Architecture: Self-Management
Layer 2 - Projects, Goals, Session Memory, and Self-Monitoring
Overview
The AI assistant has a "cognitive workspace" for managing its own state across long-running operations. This includes:
- Projects - Pageable context slots for multi-tasking
- Goals - Hierarchical task tracking with automatic rollup
- Session Memory - Persistent facts and patterns
- Self-Monitoring - Token usage and system status awareness
- Self-Modification - Behavioral guideline updates
1. Projects System
Projects enable context-switching between long-running tasks without losing state.
Data Structure
Stored on character.db.projects:
db.projects = {
"active": "build_tavern", # Currently loaded project key
"slots": {
"build_tavern": {
"summary": "Construct a tavern in the north district",
"context": "Progress: foundation complete, walls 50%...",
"status": "active", # active | paused | completed
"created_at": "2025-12-06T10:00:00Z",
"last_active": "2025-12-06T14:30:00Z",
},
"quest_design": {...},
}
}
Project Tools
| Tool | Category | Purpose |
|---|---|---|
create_project |
SAFE_CHAIN | Create a new project slot with summary and initial context |
list_projects |
SAFE_CHAIN | List all projects with summaries and status (cacheable) |
swap_project |
SAFE_CHAIN | Switch to a different project, saving current progress |
update_project |
SAFE_CHAIN | Update active project's context without swapping |
Context Paging Pattern
Projects implement "paging out" context - similar to OS process swapping:
Before swap:
Active: build_tavern (full context loaded)

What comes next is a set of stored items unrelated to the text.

-- ==== Sys2Proof/Laws/PerInstr.lean ====
section
/-! SUPPORT. Per instruction: what the command can do at all. It acts on a live device (`run`), on any defined one (`runOn`), or is one of
the five that act whatever the device does. -/
namespace Sys2Proof.Machine

/-- The command acts on a device that is defined and not tripped. -/
def ByRun (c : Instr) : Prop := ∃ f, ∀ s, exec c s = s.run f

/-- The command acts on a device that is defined, a trip or no. -/
def ByRunOn (c : Instr) : Prop := ∃ f, ∀ s, exec c s = s.runOn f

/-- The command acts on any device. -/
def ByRunAo (c : Instr) : Prop := ∃ f, ∀ s, exec c s = s.runAo f

end Sys2Proof.Machine

namespace Sys2Proof.Laws
open Sys2Proof.Machine

/-- The power-ups, the resets and the two events that leave the device undefined. -/
def Shell.Always (c : Instr) : Prop := (∃ n, c = .aoPowerUp n) ∨ (∃ n, c = .aoDomainReset n) ∨ c = .devResetAssert ∨ (∃ b, c = .mainRailExcursion b) ∨
  c = .referenceClockLoss

/-- Every command acts in one of the three ways, and the third only where it is named. -/
def Shell.Statement (c : Instr) : Prop := ByRun c ∨ ByRunOn c ∨ (ByRunAo c ∧ Shell.Always c)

Paused: quest_design (context stored in slot)
swap_project("quest_design", current_project_update="Walls 60% done")
After swap:
Active: quest_design (context restored)
Paused: build_tavern (context = "Walls 60% done")
When to Use Projects
- Complex building tasks spanning multiple sessions
- Long-term monitoring objectives
- Player-requested tasks that may be interrupted
- Any work requiring substantial context that shouldn't be lost
2. Goals System
Goals provide hierarchical task tracking with automatic parent-child progress rollup.
Data Structure
Stored on script.db.current_goals:
db.current_goals = [
{
"id": "goal_42_0", # Format: goal_{tick}_{index}
"description": "Build a complete tavern",
"priority": "high", # high | medium | low
"status": "active", # active | completed | abandoned
"progress": 33, # 0-100 percentage
"created": "2025-12-06T10:00:00Z",
"parent_id": None, # Root goal
"subtask_ids": ["goal_42_1", "goal_42_2", "goal_42_3"],
"auto_generated": False,
},
{
"id": "goal_42_1",
"description": "Lay foundation",
"parent_id": "goal_42_0", # Child of tavern goal
"subtask_ids": [],
"progress": 100,
"status": "completed",
...
},
]
Goal Tools
| Tool | Category | Purpose |
|---|---|---|
add_goal |
SAFE_CHAIN | Add a new goal with optional priority |
update_goal |
SAFE_CHAIN | Update status or progress (triggers parent rollup) |
decompose_goal |
ASYNC_REQUIRED | LLM breaks goal into 3-7 subtasks |
Hierarchical Rollup
When a subtask is updated, parent goals automatically recalculate:
# Parent progress = average of subtask progress
parent.progress = sum(subtask.progress for subtask in subtasks) / len(subtasks)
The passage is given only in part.